Из душевой выбираемся через другие двери. Тут уже лежит сваленная в кучу наша одежда. Шагах в десяти от нее восседает на табурете немец в белом халате и тонких резиновых перчатках, рядом с ним – тот же переводчик.
– Подходите к нему, не стесняйтесь, – говорит он. – Евреи среди вас имеются?
Все молчат.
Немец в белом халате внимательно осматривает нас, голых, ниже пояса, потом заглядывает в лица, щупает нос, голову… Чудно и неловко. Зачем это?
– Jude? – вдруг настораживается немец. – Еврей? – спрашивает переводчик.
– Я татарин, – отвечает один из наших, – мусульманин.
Немец достает из кармана рулетку и, встав, принимается измерять окружность черепа, длину носа, пристально вглядывается в глаза татарина. Потом пишет в блокноте какие-то формулы, что-то подсчитывает и надолго задумывается.
– Да-а, – хрипловато тянет Васька.
– Тш-ш! – шипит переводчик… – Следующий! Татарин, шумно отдуваясь, бредет к груде одежды.
Немец осматривает Ираклия, отпускает его и вдруг, взглянув на его затылок, кричит: «Zurück» – «Назад!»
– Jude? – спрашивает он Ираклия.
– Я наполовину грузин, наполовину украинец, – объясняет тот.
Но немец, видимо, не верит.
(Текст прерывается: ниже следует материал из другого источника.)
-- ==== Sys2Proof/Laws/State.lean ====
section
/-!
SUPPORT. What each named update of the state leaves as it was, field by field, and what is read after it.  The table of lemmas
is true by unfolding, so that no later proof unfolds an update.
-/

namespace Sys2Proof.Machine

/-! Reads after writes. -/

@[simp] theorem Outcome.next_inj {s t : State} : (Host.Outcome.next s : Host.Outcome State Fault Refusal) = .next t ↔ s = t :=
  ⟨fun h => by cases h; rfl, fun h => by rw [h]⟩

/-- Commands that name units the part has go on. -/
@[simp] theorem within_true {t : State} : within true t = .next t := rfl

/-- Commands that name others stop. -/
@[simp] theorem within_false {t : State} : within false t = .fault .noSuchUnit := rfl

/-- A command that names units the part has goes on. -/
theorem within_next {ok : Bool} {t : State} (h : ok = true) : within ok t = .next t := by rw [h]; rfl

/-- A command that names others stops. -/
theorem within_fault {ok : Bool} {t : State} (h : ok = false) : within ok t = .fault .noSuchUnit := by rw [h]; rfl

/-- The two accounts of which register paths exist agree. -/
@[simp] theorem Path.ok_eq (p : Path) : p.ok = knownPath p := by cases p <;> rfl

/-- A field reads what was written, cut to its width. -/
@[simp] theorem State.fld_setFld_same (s : State) (f : Fld) (v i : Nat) : (s.setFld f v i).fld f i = v % 2 ^ f.width :=
  SMap.get_set_same ..

/-- A field at another key reads as before. -/
theorem State.fld_setFld_key (s : State) (f g : Fld) (v i j : Nat) (h : g.key j ≠ f.key i) : (s.setFld f v i).fld g j = s.fld g j := by
  unfold State.fld State.setFld SMap.get SMap.set
  split
  · rw [SMap.find?_drop_ne _ h]
  · rw [SMap.find?_put_ne _ _ h]

/-- Another field of the register file reads as before. -/
theorem State.fld_setFld_of_code (s : State) (f g : Fld) (v i j : Nat) (hf : f.code < 1024) (hg : g.code < 1024) (h : g.code ≠ f.code) :
    (s.setFld f v i).fld g j = s.fld g j :=
  s.fld_setFld_key f g v i j (by unfold Fld.key; omega)

/-- The same field at another place reads as before. -/
theorem State.fld_setFld_place (s : State) (f : Fld) (v i j : Nat) (h : j ≠ i) : (s.setFld f v i).fld f j = s.fld f j :=
  s.fld_setFld_key f f v i j (by unfold Fld.key; omega)

/-- The vault's value reads what was written. -/
@[simp] theorem State.vfld_setVfld_same (s : State) (f : Fld) (v i : Nat) : (s.setVfld f v i).vfld f i = v % 2 ^ f.width :=
  SMap.get_set_same ..

/-- An array reads what was written. -/
@[simp] theorem State.arr_setArr_same (s : State) (a : Nat) (x : ArrSt) : (s.setArr a x).arr a = x := SMap.get_set_same ..

/-- Another array reads as before. -/
theorem State.arr_setArr_ne (s : State) {a b : Nat} (x : ArrSt) (h : b ≠ a) : (s.setArr a x).arr b = s.arr b := SMap.get_set_ne _ _ _ h

/-- A core reads what was written. -/
@[simp] theorem State.core_setCore_same (s : State) (i : Nat) (x : CoreSt) : (s.setCore i x).core i = x := SMap.get_set_same ..

/-- Another core reads as before. -/
theorem State.core_setCore_ne (s : State) {i j : Nat} (x : CoreSt) (h : j ≠ i) : (s.setCore i x).core j = s.core j := SMap.get_set_ne _ _ _ h

/-- A function's window reads what was written. -/
@[simp] theorem State.win_setWin_same (s : State) (fn : Nat) (w : WinSt) : (s.setWin fn w).win fn = w := SMap.get_set_same ..

/-- Another function's window reads as before. -/
theorem State.win_setWin_ne (s : State) {a b : Nat} (w : WinSt) (h : b ≠ a) : (s.setWin a w).win b = s.win b := SMap.get_set_ne _ _ _ h

/-- A pitch's serving state reads what was written. -/
@[simp] theorem State.srv_setSrv_same (s : State) (p : Nat) (x : ServeSt) : (s.setSrv p x).srv p = x := SMap.get_set_same ..

/-- Another pitch's serving state reads as before. -/
theorem State.srv_setSrv_ne (s : State) {p r : Nat} (x : ServeSt) (h : r ≠ p) : (s.setSrv p x).srv r = s.srv r := SMap.get_set_ne _ _ _ h

/-- A pitch's serving state reads what it was changed to. -/
@[simp] theorem State.srv_onSrv_same (s : State) (p : Nat) (g : ServeSt → ServeSt) : (s.onSrv p g).srv p = g (s.srv p) := SMap.get_set_same ..

/-- A fabric port reads what was written. -/
@[simp] theorem State.port_setPort_same (s : State) (k : Nat) (x : PortSt) : (s.setPort k x).port k = x := SMap.get_set_same ..

/-! What an update leaves. -/

@[simp] theorem State.setFld_vfields (s : State) (f : Fld) (v i : Nat) : (s.setFld f v i).vfields = s.vfields := rfl
@[simp] theorem State.setFld_now (s : State) (f : Fld) (v i : Nat) : (s.setFld f v i).now = s.now := rfl
@[simp] theorem State.setFld_cyc (s : State) (f : Fld) (v i : Nat) : (s.setFld f v i).cyc = s.cyc := rfl
@[simp] theorem State.setFld_free (s : State) (f : Fld) (v i : Nat) : (s.setFld f v i).free = s.free := rfl
@[simp] theorem State.setFld_hamper (s : State) (f : Fld) (v i : Nat) : (s.setFld f v i).hamper = s.hamper := rfl
@[simp] theorem State.setFld_dram (s : State) (f : Fld) (v i : Nat) : (s.setFld f v i).dram = s.dram := rfl
@[simp] theorem State.setFld_arrays (s : State) (f : Fld) (v i : Nat) : (s.setFld f v i).arrays = s.arrays := rfl
@[simp] theorem State.setFld_cores (s : State) (f : Fld) (v i : Nat) : (s.setFld f v i).cores = s.cores := rfl
@[simp] theorem State.setFld_frame (s : State) (f : Fld) (v i : Nat) : (s.setFld f v i).frame = s.frame := rfl
@[simp] theorem State.setFld_irq (s : State) (f : Fld) (v i : Nat) : (s.setFld f v i).irq = s.irq := rfl
@[simp] theorem State.setFld_net (s : State) (f : Fld) (v i : Nat) : (s.setFld f v i).net = s.net := rfl
@[simp] theorem State.setFld_link (s : State) (f : Fld) (v i : Nat) : (s.setFld f v i).link = s.link := rfl
@[simp] theorem State.setFld_mgr (s : State) (f : Fld) (v i : Nat) : (s.setFld f v i).mgr = s.mgr := rfl
@[simp] theorem State.setFld_fab (s : State) (f : Fld) (v i : Nat) : (s.setFld f v i).fab = s.fab := rfl
@[simp] theorem State.setFld_sec (s : State) (f : Fld) (v i : Nat) : (s.setFld f v i).sec = s.sec := rfl
@[simp] theorem State.setFld_hist (s : State) (f : Fld) (v i : Nat) : (s.setFld f v i).hist = s.hist := rfl
@[simp] theorem State.setFld_wgt (s : State) (f : Fld) (v i : Nat) : (s.setFld f v i).wgt = s.wgt := rfl
@[simp] theorem State.setFld_host (s : State) (f : Fld) (v i : Nat) : (s.setFld f v i).host = s.host := rfl
@[simp] theorem State.setFld_met (s : State) (f : Fld) (v i : Nat) : (s.setFld f v i).met = s.met := rfl
@[simp] theorem State.setFld_pwr (s : State) (f : Fld) (v i : Nat) : (s.setFld f v i).pwr = s.pwr := rfl
@[simp] theorem State.setFld_smb (s : State) (f : Fld) (v i : Nat) : (s.setFld f v i).smb = s.smb := rfl
@[simp] theorem State.setFld_serve (s : State) (f : Fld) (v i : Nat) : (s.setFld f v i).serve = s.serve := rfl
@[simp] theorem State.setFld_readout (s : State) (f : Fld) (v i : Nat) : (s.setFld f v i).readout = s.readout := rfl
@[simp] theorem State.setFld_pending (s : State) (f : Fld) (v i : Nat) : (s.setFld f v i).pending = s.pending := rfl
@[simp] theorem State.vfld_setFld (s : State) (f : Fld) (v i : Nat) (f1 : Fld) (j : Nat) : (s.setFld f v i).vfld f1 j = s.vfld f1 j := rfl
@[simp] theorem State.arr_setFld (s : State) (f : Fld) (v i : Nat) (j : Nat) : (s.setFld f v i).arr j = s.arr j := rfl
@[simp] theorem State.core_setFld (s : State) (f : Fld) (v i : Nat) (j : Nat) : (s.setFld f v i).core j = s.core j := rfl
@[simp] theorem State.win_setFld (s : State) (f : Fld) (v i : Nat) (j : Nat) : (s.setFld f v i).win j = s.win j := rfl
@[simp] theorem State.srv_setFld (s : State) (f : Fld) (v i : Nat) (j : Nat) : (s.setFld f v i).srv j = s.srv j := rfl

@[simp] theorem State.setFlag_vfields (s : State) (f : Fld) (b : Bool) (i : Nat) : (s.setFlag f b i).vfields = s.vfields := rfl
@[simp] theorem State.setFlag_now (s : State) (f : Fld) (b : Bool) (i : Nat) : (s.setFlag f b i).now = s.now := rfl
@[simp] theorem State.setFlag_cyc (s : State) (f : Fld) (b : Bool) (i : Nat) : (s.setFlag f b i).cyc = s.cyc := rfl
@[simp] theorem State.setFlag_free (s : State) (f : Fld) (b : Bool) (i : Nat) : (s.setFlag f b i).free = s.free := rfl
@[simp] theorem State.setFlag_hamper (s : State) (f : Fld) (b : Bool) (i : Nat) : (s.setFlag f b i).hamper = s.hamper := rfl
@[simp] theorem State.setFlag_dram (s : State) (f : Fld) (b : Bool) (i : Nat) : (s.setFlag f b i).dram = s.dram := rfl
@[simp] theorem State.setFlag_arrays (s : State) (f : Fld) (b : Bool) (i : Nat) : (s.setFlag f b i).arrays = s.arrays := rfl
@[simp] theorem State.setFlag_cores (s : State) (f : Fld) (b : Bool) (i : Nat) : (s.setFlag f b i).cores = s.cores := rfl
@[simp] theorem State.setFlag_frame (s : State) (f : Fld) (b : Bool) (i : Nat) : (s.setFlag f b i).frame = s.frame := rfl
@[simp] theorem State.setFlag_irq (s : State) (f : Fld) (b : Bool) (i : Nat) : (s.setFlag f b i).irq = s.irq := rfl
@[simp] theorem State.setFlag_net (s : State) (f : Fld) (b : Bool) (i : Nat) : (s.setFlag f b i).net = s.net := rfl
@[simp] theorem State.setFlag_link (s : State) (f : Fld) (b : Bool) (i : Nat) : (s.setFlag f b i).link = s.link := rfl
@[simp] theorem State.setFlag_mgr (s : State) (f : Fld) (b : Bool) (i : Nat) : (s.setFlag f b i).mgr = s.mgr := rfl
@[simp] theorem State.setFlag_fab (s : State) (f : Fld) (b : Bool) (i : Nat) : (s.setFlag f b i).fab = s.fab := rfl
@[simp] theorem State.setFlag_sec (s : State) (f : Fld) (b : Bool) (i : Nat) : (s.setFlag f b i).sec = s.sec := rfl
@[simp] theorem State.setFlag_hist (s : State) (f : Fld) (b : Bool) (i : Nat) : (s.setFlag f b i).hist = s.hist := rfl
@[simp] theorem State.setFlag_wgt (s : State) (f : Fld) (b : Bool) (i : Nat) : (s.setFlag f b i).wgt = s.wgt := rfl
@[simp] theorem State.setFlag_host (s : State) (f : Fld) (b : Bool) (i : Nat) : (s.setFlag f b i).host = s.host := rfl
@[simp] theorem State.setFlag_met (s : State) (f : Fld) (b : Bool) (i : Nat) : (s.setFlag f b i).met = s.met := rfl
@[simp] theorem State.setFlag_pwr (s : State) (f : Fld) (b : Bool) (i : Nat) : (s.setFlag f b i).pwr = s.pwr := rfl
@[simp] theorem State.setFlag_smb (s : State) (f : Fld) (b : Bool) (i : Nat) : (s.setFlag f b i).smb = s.smb := rfl
@[simp] theorem State.setFlag_serve (s : State) (f : Fld) (b : Bool) (i : Nat) : (s.setFlag f b i).serve = s.serve := rfl
@[simp] theorem State.setFlag_readout (s : State) (f : Fld) (b : Bool) (i : Nat) : (s.setFlag f b i).readout = s.readout := rfl
@[simp] theorem State.setFlag_pending (s : State) (f : Fld) (b : Bool) (i : Nat) : (s.setFlag f b i).pending = s.pending := rfl
@[simp] theorem State.vfld_setFlag (s : State) (f : Fld) (b : Bool) (i : Nat) (f1 : Fld) (j : Nat) : (s.setFlag f b i).vfld f1 j = s.vfld f1 j := rfl
@[simp] theorem State.arr_setFlag (s : State) (f : Fld) (b : Bool) (i : Nat) (j : Nat) : (s.setFlag f b i).arr j = s.arr j := rfl
@[simp] theorem State.core_setFlag (s : State) (f : Fld) (b : Bool) (i : Nat) (j : Nat) : (s.setFlag f b i).core j = s.core j := rfl
@[simp] theorem State.win_setFlag (s : State) (f : Fld) (b : Bool) (i : Nat) (j : Nat) : (s.setFlag f b i).win j = s.win j := rfl
@[simp] theorem State.srv_setFlag (s : State) (f : Fld) (b : Bool) (i : Nat) (j : Nat) : (s.setFlag f b i).srv j = s.srv j := rfl

@[simp] theorem State.count_vfields (s : State) (f : Fld) (n i : Nat) : (s.count f n i).vfields = s.vfields := rfl
@[simp] theorem State.count_now (s : State) (f : Fld) (n i : Nat) : (s.count f n i).now = s.now := rfl
@[simp] theorem State.count_cyc (s : State) (f : Fld) (n i : Nat) : (s.count f n i).cyc = s.cyc := rfl
@[simp] theorem State.count_free (s : State) (f : Fld) (n i : Nat) : (s.count f n i).free = s.free := rfl
@[simp] theorem State.count_hamper (s : State) (f : Fld) (n i : Nat) : (s.count f n i).hamper = s.hamper := rfl
@[simp] theorem State.count_dram (s : State) (f : Fld) (n i : Nat) : (s.count f n i).dram = s.dram := rfl
@[simp] theorem State.count_arrays (s : State) (f : Fld) (n i : Nat) : (s.count f n i).arrays = s.arrays := rfl
@[simp] theorem State.count_cores (s : State) (f : Fld) (n i : Nat) : (s.count f n i).cores = s.cores := rfl
@[simp] theorem State.count_frame (s : State) (f : Fld) (n i : Nat) : (s.count f n i).frame = s.frame := rfl
@[simp] theorem State.count_irq (s : State) (f : Fld) (n i : Nat) : (s.count f n i).irq = s.irq := rfl
@[simp] theorem State.count_net (s : State) (f : Fld) (n i : Nat) : (s.count f n i).net = s.net := rfl
@[simp] theorem State.count_link (s : State) (f : Fld) (n i : Nat) : (s.count f n i).link = s.link := rfl
@[simp] theorem State.count_mgr (s : State) (f : Fld) (n i : Nat) : (s.count f n i).mgr = s.mgr := rfl
@[simp] theorem State.count_fab (s : State) (f : Fld) (n i : Nat) : (s.count f n i).fab = s.fab := rfl
@[simp] theorem State.count_sec (s : State) (f : Fld) (n i : Nat) : (s.count f n i).sec = s.sec := rfl
@[simp] theorem State.count_hist (s : State) (f : Fld) (n i : Nat) : (s.count f n i).hist = s.hist := rfl
@[simp] theorem State.count_wgt (s : State) (f : Fld) (n i : Nat) : (s.count f n i).wgt = s.wgt := rfl
@[simp] theorem State.count_host (s : State) (f : Fld) (n i : Nat) : (s.count f n i).host = s.host := rfl
@[simp] theorem State.count_met (s : State) (f : Fld) (n i : Nat) : (s.count f n i).met = s.met := rfl
@[simp] theorem State.count_pwr (s : State) (f : Fld) (n i : Nat) : (s.count f n i).pwr = s.pwr := rfl
@[simp] theorem State.count_smb (s : State) (f : Fld) (n i : Nat) : (s.count f n i).smb = s.smb := rfl
@[simp] theorem State.count_serve (s : State) (f : Fld) (n i : Nat) : (s.count f n i).serve = s.serve := rfl
@[simp] theorem State.count_readout (s : State) (f : Fld) (n i : Nat) : (s.count f n i).readout = s.readout := rfl
@[simp] theorem State.count_pending (s : State) (f : Fld) (n i : Nat) : (s.count f n i).pending = s.pending := rfl
@[simp] theorem State.vfld_count (s : State) (f : Fld) (n i : Nat) (f1 : Fld) (j : Nat) : (s.count f n i).vfld f1 j = s.vfld f1 j := rfl
@[simp] theorem State.arr_count (s : State) (f : Fld) (n i : Nat) (j : Nat) : (s.count f n i).arr j = s.arr j := rfl
@[simp] theorem State.core_count (s : State) (f : Fld) (n i : Nat) (j : Nat) : (s.count f n i).core j = s.core j := rfl
@[simp] theorem State.win_count (s : State) (f : Fld) (n i : Nat) (j : Nat) : (s.count f n i).win j = s.win j := rfl
@[simp] theorem State.srv_count (s : State) (f : Fld) (n i : Nat) (j : Nat) : (s.count f n i).srv j = s.srv j := rfl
Он ощупывает голову Ираклия, трогает нос, заглядывает в рот, опять пишет формулы и что-то подсчитывает…
– Следующий! – командует переводчик.
Когда эта дикая процедура заканчивается, и мы одеваемся в нашу еще горячую, пахнущую чем-то удушливо-острым одежду, он ведет нас через мостик к серому трехэтажному корпусу. Мы поднимаемся на второй этаж. Нам отводят тесную комнату с узким, схваченным толстой железной решеткой окном. В комнате двухъярусные нары, возле двери стол, над ним – электрическая лампочка.
– Сейчас вам принесут суп, – говорит переводчик и, помедлив, спрашивает – Москвичей нет?
Москвичей среди нас нет.
– А что же здесь все-таки – лагерь или тюрьма? – интересуется Виктор.
– Научно-исследовательский институт, – острит переводчик. – Лагерь, конечно… Еще какие вопросы?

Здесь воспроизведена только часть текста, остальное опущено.